Re: Node manager or Resource Manager crash

Posted by Krishna Kishore Bonagiri <wr...@gmail.com>.

Yes Vinod, I was asking this question sometime back, and I got back to
resolve the issue again.

I tried to see if the OOM is killing but it is not. I have checked the free
swap  space on my box while my test is going on, but it doesn't seem to be
the issue. Also, I  have verified if OOM score is going high for any of
these process because that is when OOM killer kills them, but they are not
going high too.

Thanks,
Kishore


On Tue, Mar 4, 2014 at 10:51 PM, Vinod Kumar Vavilapalli <vinodkv@apache.org
> wrote:

> I remember you asking this question before. Check if your OS' OOM killer
> is killing it.
>
> +Vinod
>
> On Mar 4, 2014, at 6:53 AM, Krishna Kishore Bonagiri <
> write2kishore@gmail.com> wrote:
>
> Hi,
>   I am running an application on a 2-node cluster, which tries to acquire
> all the containers that are available on one of those nodes and remaining
> containers from the other node in the cluster.
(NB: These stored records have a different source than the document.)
-- ==== Sys2Proof/Laws/KeptFloeCmds.lean ====
section
/-! SUPPORT. The operations of Machine/FloeCmds.lean leave alone what `kept` gathers. -/

namespace Sys2Proof.Laws

open Sys2Proof.Machine

@[simp] theorem kept_fetchUnits (s : State) (l : List (Nat × Nat × Nat)) : kept (State.fetchUnits s l) = kept s := by
  simp +decide [State.fetchUnits]

@[simp] theorem kept_dropUnits (s : State) (id : Nat) (x : StripeX) (l : List Nat) : kept (State.dropUnits s id x l) = kept s := by
  simp +decide [State.dropUnits]

@[simp] theorem kept_execStripeCloseTimeout (id : Fin 4096) (num : Nat) (s : State) : keptOut (execStripeCloseTimeout id num s) s := by
  simp only [execStripeCloseTimeout]
  (repeat' split) <;> simp +decide

@[simp] theorem kept_execResync (id : Fin 4096) (num : Nat) (s : State) : keptOut (execResync id num s) s := by
  unfold execResync
  dsimp only
  split
  · simp
  · split
    · simp
    · split
      · simp
      · split
        · simp
        · rw [kept_fin, kept_dropUnits]
          refine kept_forEach _ _ _ fun t i => ?_
          split <;> simp

@[simp] theorem kept_reconFails (s : State) (n layer cluster id num st r0 r1 : Nat) : kept (State.reconFails s n layer cluster id num st r0 r1) = kept s := by
  simp +decide [State.reconFails]

@[simp] theorem kept_reconDone (s : State) (n layer cluster : Nat) (got : List (Nat × List Nat)) : kept (State.reconDone s n layer cluster got) = kept s := by
  unfold State.reconDone
  extract_lets s1 s2
  have k1 : kept s1 = kept s := kept_modRead _ _ _ _ _
  have k2 : kept s2 = kept s := by
    simp only [s2]
    rw [kept_modMech, kept_bumpBy _ _ _ _ (by decide), kept_raise _ _ _ (by decide), k1]
  clear_value s2
  split
  · exact k2
  · split
    · exact k2
    · exact (kept_modChan _ _).trans k2

@[simp] theorem kept_execFloeReconstruct (mn : Mn) (layer : Fin 16) (cluster : Nat) (s : State) : keptOut (execFloeReconstruct mn layer cluster s) s := by
  simp only [execFloeReconstruct]
  (repeat' split) <;> simp +decide

@[simp] theorem kept_execFloeRepair (mn : Mn) (s : State) : keptOut (execFloeRepair mn s) s := by
  unfold execFloeRepair
  split
  · dsimp only
    split
    · simp
    · split
      · rename_i h; simp [kept_ownWrite _ _ _ _ _ _ _ _ h]
      · simp +decide
  · simp

@[simp] theorem kept_rewriteUnit (s : State) (id : Nat) (x : StripeX) (i : Nat) (blocks : List Nat) : kept (State.rewriteUnit s id x i blocks) = kept s := by
  unfold State.rewriteUnit
  dsimp only
  split
  · rfl
  · split
    all_goals (
      rename_i n _ _
      generalize h : State.ownWrite _ _ _ _ _ _ _ = o
      cases o with
      | none => simp +decide
      | some u => simpa using kept_ownWrite _ _ _ _ _ _ _ _ h)

@[simp] theorem kept_scrubStripe (s : State) (id : Nat) (x : StripeX) (reads : List FloeRead) : kept (State.scrubStripe s id x reads).1 = kept s := by
  unfold State.scrubStripe
  extract_lets f held s0 us bad lost placed
  have k0 : kept s0 = kept s := by simp +decide [s0]
  clear_value s0
  split
  · rw [kept_forEach, k0]
    intro t i
    split <;> simp +decide
  · split
    · exact k0
    · clear_value placed
      split <;> simp +decide [k0]

@[simp] theorem kept_execScrubTick (id : Fin 4096) (s : State) : keptOut (execScrubTick id s) s := by
  simp only [execScrubTick]
  (repeat' split) <;> simp +decide

@[simp] theorem kept_scrubEnd (s : State) (c : Ctx) : kept (State.scrubEnd s c) = kept s := by
  simp +decide [State.scrubEnd]

@[simp] theorem kept_scrubMember (s : State) (c : Ctx) (id i : Nat) : kept (State.scrubMember s c id i) = kept s := by
  simp only [State.scrubMember]
  (repeat' split) <;> simp +decide

@[simp] theorem kept_execScrub (fn : FnIx) (tag : Nat) (s : State) : keptOut (execScrub fn tag s) s := by
  unfold execScrub
  first | refine kept_runCmd _ _ _ _ _ _ fun t c => ?_ | refine kept_runAdmin _ _ _ _ _ fun t c => ?_ | refine kept_runFloe _ _ _ _ _ fun t c => ?_
  (try dsimp only)
  (repeat' split) <;> simp +decide

@[simp] theorem kept_endRebuild (s : State) (id res : Nat) (r : RebuildX) : kept (State.endRebuild s id res r) = kept s := by
  simp only [State.endRebuild]
  (repeat' split) <;> simp +decide

@[simp] theorem kept_execRebuildStep (id : Fin 4096) (s : State) : keptOut (execRebuildStep id s) s := by
  unfold execRebuildStep
  dsimp only
  split
  · simp
  · split
    · simp
    · split
      · split <;> simp
      · split
        · simp
        · split
          · simp
          · split
            · simp
            · split
              · simp
              · rename_i h
                split at h <;> (have k := kept_ownWrite _ _ _ _ _ _ _ _ h; simp [k])

@[simp] theorem kept_runFloe (s : State) (fn tag op : Nat) (k : State → Ctx → State) (h : ∀ t c, kept (k t c) = kept t) : keptOut (s.runFloe fn tag op k) s := by
  unfold State.runFloe
  (repeat' split) <;> simp [h]

@[simp] theorem kept_execFloeDefine (fn : FnIx) (tag : Nat) (data : List Nat) (dma : Dma) (s : State) : keptOut (execFloeDefine fn tag data dma s) s := by
  simp +decide [execFloeDefine]

@[simp] theorem kept_execFloeDelete (fn : FnIx) (tag : Nat) (s : State) : keptOut (execFloeDelete fn tag s) s := by
  simp +decide [execFloeDelete]

@[simp] theorem kept_execFloeRebuild (fn : FnIx) (tag : Nat) (s : State) : keptOut (execFloeRebuild fn tag s) s := by
  simp +decide [execFloeRebuild]

end Sys2Proof.Laws
end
When I run this application
> continuously in a loop, one of the NM or RM is getting killed at a random
> point. There is no corresponding message in the log files.
>
> One of the times that NM had got killed today, the tail of the it's log is
> like this:
>
> 2014-03-04 02:42:44,386 DEBUG
> org.apache.hadoop.yarn.server.nodemanager.NodeStatusUpdaterImpl:
> isredeng:52867 sending out status for 16 containers
> 2014-03-04 02:42:44,386 DEBUG
> org.apache.hadoop.yarn.server.nodemanager.NodeStatusUpdaterImpl: Node's
> health-status : true,
>
>
> And at the time of NM's crash, the RM's log has the following entries:
>
> 2014-03-04 02:42:40,371 DEBUG
> org.apache.hadoop.yarn.server.resourcemanager.rmnode.RMNodeImpl: Processing
> isredeng:52867 of type STATUS_UPDATE
> 2014-03-04 02:42:40,371 DEBUG
> org.apache.hadoop.yarn.event.AsyncDispatcher: Dispatching the event
> org.apache.hadoop.yarn.server.resourcemanager.scheduler.event.NodeUpdateSchedulerEvent.EventType:
> NODE_UPDATE
> 2014-03-04 02:42:40,371 DEBUG org.apache.hadoop.ipc.Server: IPC Server
> Responder: responding to
> org.apache.hadoop.yarn.server.api.ResourceTrackerPB.nodeHeartbeat from
> 9.70.137.184:33696 Call#14060 Retry#0 Wrote 40 bytes.
> 2014-03-04 02:42:40,371 DEBUG
> org.apache.hadoop.yarn.server.resourcemanager.scheduler.capacity.CapacityScheduler:
> nodeUpdate: isredeng:52867 clusterResources:
> <memory:16384, vCores:16>
> 2014-03-04 02:42:40,371 DEBUG
> org.apache.hadoop.yarn.server.resourcemanager.scheduler.capacity.CapacityScheduler:
> Node being looked for scheduling isredeng:52867
> availableResource: <memory:0, vCores:-8>
> 2014-03-04 02:42:40,393 DEBUG org.apache.hadoop.ipc.Server:  got #151
>
>
> Note: the name of the node on which NM has got killed is isredeng, does it
> indicate anything from the above message as to why it got killed?
>
> Thanks,
> Kishore
>
>
>
>
>
> CONFIDENTIALITY NOTICE
> NOTICE: This message is intended for the use of the individual or entity
> to which it is addressed and may contain information that is confidential,
> privileged and exempt from disclosure under applicable law. If the reader
> of this message is not the intended recipient, you are hereby notified that
> any printing, copying, dissemination, distribution, disclosure or
> forwarding of this communication is strictly prohibited. If you have
> received this communication in error, please contact the sender immediately
> and delete it from your system. Thank You.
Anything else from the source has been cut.